Many students have difficulty finding the distance between two points on a straight line, it is more challenging for them when they have to find the distance between two points along a curve. This article, by the way of an example problem will show how to find this distance.

To find the distance between two points A(x1,y1) and B(x2,y2) on a straight line on the xy-plane, we use the Distance Formula, which is... d(AB) = √[(x1-y1)^2+(x2-y2)^2]. We will now demonstrate how this formula works by an example problem. Please click on the image to see how this is done.

Now we will find the distance between two points A and B on a curve defined by a function f(x) on a closed interval [a,b]. To find this distance we should use the formula s =The integral, between the lower limit, a, and the upper limit, b, of the integrand √(1 +[f'(x)]^2) in respect to variable of integration, dx. Please click on the image for a better view.

The function that we will be using as an example problem, over the closed Interval, [1,3], is... f(x)= (1/2)[(x+4)√[(x+4)^2-1]-ln[(x+4)+√[(x+4)^2-1]]]. the derivative of this function, is... f'(x)=√[(x+4)^2-1], we will now square both sides of the function of the derivative. That is [f'(x)]^2 = [√[(x+4)^2-1]]^2, which gives us [f'(x)]^2 = (x + 4)^2 - 1. We now substitute this expression into the arc length formula/Integral of, s. then Integrate.

Please click on the image for a better understanding.

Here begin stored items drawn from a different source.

-- ==== Sys2Proof/Machine/PortCmds.lean ====
section
/-! DEFINITION. Port commands (chapter 5). -/

namespace Sys2Proof.Machine

/-- PRT_GRP_MODE_WRITE (R113): A write of PRT_GRP_MODE changes a port group's mode and starts the domain switch, or is
refused. -/
def execPrtGrpModeWrite (group : Fin 2) (value : Word) (s : State) : Host.Outcome State Fault Refusal :=
  done s (s.onCmd (prtGrpMode group.val) false (fun s => s.opGrpMode group.val value))

/-- GROUP_MODE_SWITCH_DONE (R113): The field side finishes switching a group's power domains and BUSY clears. -/
def execGroupModeSwitchDone (dt : Nat) (group : Fin 2) (s : State) : Host.Outcome State Fault Refusal :=
  done s ((s.advance dt).opGroupDone group.val)

/-- LINK_UP (R114): A MAC gains lock on every lane and alignment, and its link comes up. -/
def execLinkUp (dt : Nat) (mac : Fin 16) (s : State) : Host.Outcome State Fault Refusal :=
  done s (((s.advance dt).opLinkUp mac.val).gateFallback mac.val)

/-- LINK_DOWN (R114): A MAC loses a link condition, cuts off frames and discards its transmit store. -/
def execLinkDown (dt : Nat) (mac : Fin 16) (cutRx : Option (List Byte)) (s : State) :
    Host.Outcome State Fault Refusal :=
  done s (((s.advance dt).opLinkDown mac.val cutRx).gateFallback mac.val)

/-- MAC_RECEIVE_FRAME (R117): A received frame is ignored, refused, consumed as a control frame or passed to the
pipeline. -/
def execMacReceiveFrame (dt : Nat) (mac : Fin 16) (frame : List Byte) (arrival : Arrival)
    (s : State) : Host.Outcome State Fault Refusal :=
  done s ((s.advance dt).opReceive mac.val frame arrival.sof arrival.ending)

/-- PAUSE_TIMER_EXPIRE (R124): A priority's pause timer expires and its class may be eligible again. -/
def execPauseTimerExpire (dt : Nat) (mac : Fin 16) (prio : Fin 8) (s : State) : Host.Outcome State Fault Refusal :=
  done s ((s.advance dt).opPauseExpire mac.val prio.val)

/-- PFC_REFRESH_TIMER (R125): While any priority is in XOFF, the MAC sends a PFC frame again at each refresh interval.
-/
def execPfcRefreshTimer (dt : Nat) (mac : Fin 16) (s : State) : Host.Outcome State Fault Refusal :=
  done s ((s.advance dt).opPfcRefresh mac.val)

/-- MAC_EN_CLEAR (R122): Clearing EN lets the frame in transmission end and discards the transmit store. -/
def execMacEnClear (dt : Nat) (mac : Fin 16) (s : State) : Host.Outcome State Fault Refusal :=
  done s ((s.advance dt).onCmd (macReg mac.val 0) false (fun s => s.opEnClear mac.val))

/-- MAC_FRAME_REQUEST (R242): A MAC with room asks its port, which chooses and dequeues the next frame under the class
and DWRR rules. -/
def execMacFrameRequest (dt : Nat) (mac : Fin 16) (s : State) : Host.Outcome State Fault Refusal :=
  done s ((s.advance dt).opMacRequest mac.val)

/-- MAC_TRANSMIT_FRAME (R120): Once a whole frame is in the transmit store, the MAC sends it with a new FCS, MACsec
and any stamping action. -/
def execMacTransmitFrame (dt : Nat) (mac : Fin 16) (s : State) : Host.Outcome State Fault Refusal :=
  done s ((s.advance dt).opTransmit mac.val)

/-- PRT_TXTS_NEXT (R135): A write of 1 to PRT_TXTS_NEXT removes the oldest transmit stamp report. -/
def execPrtTxtsNext (mac : Fin 16) (value : Word) (s : State) : Host.Outcome State Fault Refusal :=
  done s (s.onCmd (macReg mac.val 0x310) false (fun s => s.opTxtsNext mac.val value))

/-- PRT_GATE_COMMIT (R128): A commit through PRT_GATE_CMD schedules the staged gate list for its activation time, or
is refused. -/
def execPrtGateCommit (dt : Nat) (mac : Fin 16) (value : Word) (s : State) : Host.Outcome State Fault Refusal :=
  done s ((s.advance dt).opGateCommit mac.val value)

/-- GATE_LIST_ACTIVATION (R128): At T_a, the staged gate list becomes active with B0 = T_a. -/
def execGateListActivation (dt : Nat) (mac : Fin 16) (s : State) : Host.Outcome State Fault Refusal :=
  done s ((s.advance dt).opGateActivate mac.val)

end Sys2Proof.Machine
end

Then by substitution, we have the following: s =The integral, between the lower limit, 1, and the upper limit, 3, of the integrand √(1 +[f'(x)]^2) = the integrand √(1 + (x + 4)^2 - 1). which is equal to √((x + 4)^2). By performing the antiderivative on this Integrand, and By the Fundamental Theorem of Calculus, we get... {[(x^2)/2] + 4x} in which we first substitute the upper limit, 3, and from this result, we Subtract the result of the substitution of the lower limit, 1. That is {[(3^2)/2] + 4(3)} - {[(1^2)/2] + 4(1)} which is equal to {[(9/2) + 12]} - {[(1/2) + 4]} = {(33/2) - (9/2)} which is equal to (24/2) = 12. So the Arclength/distance of the function/curve over the Interval [1,3], is, 12 units.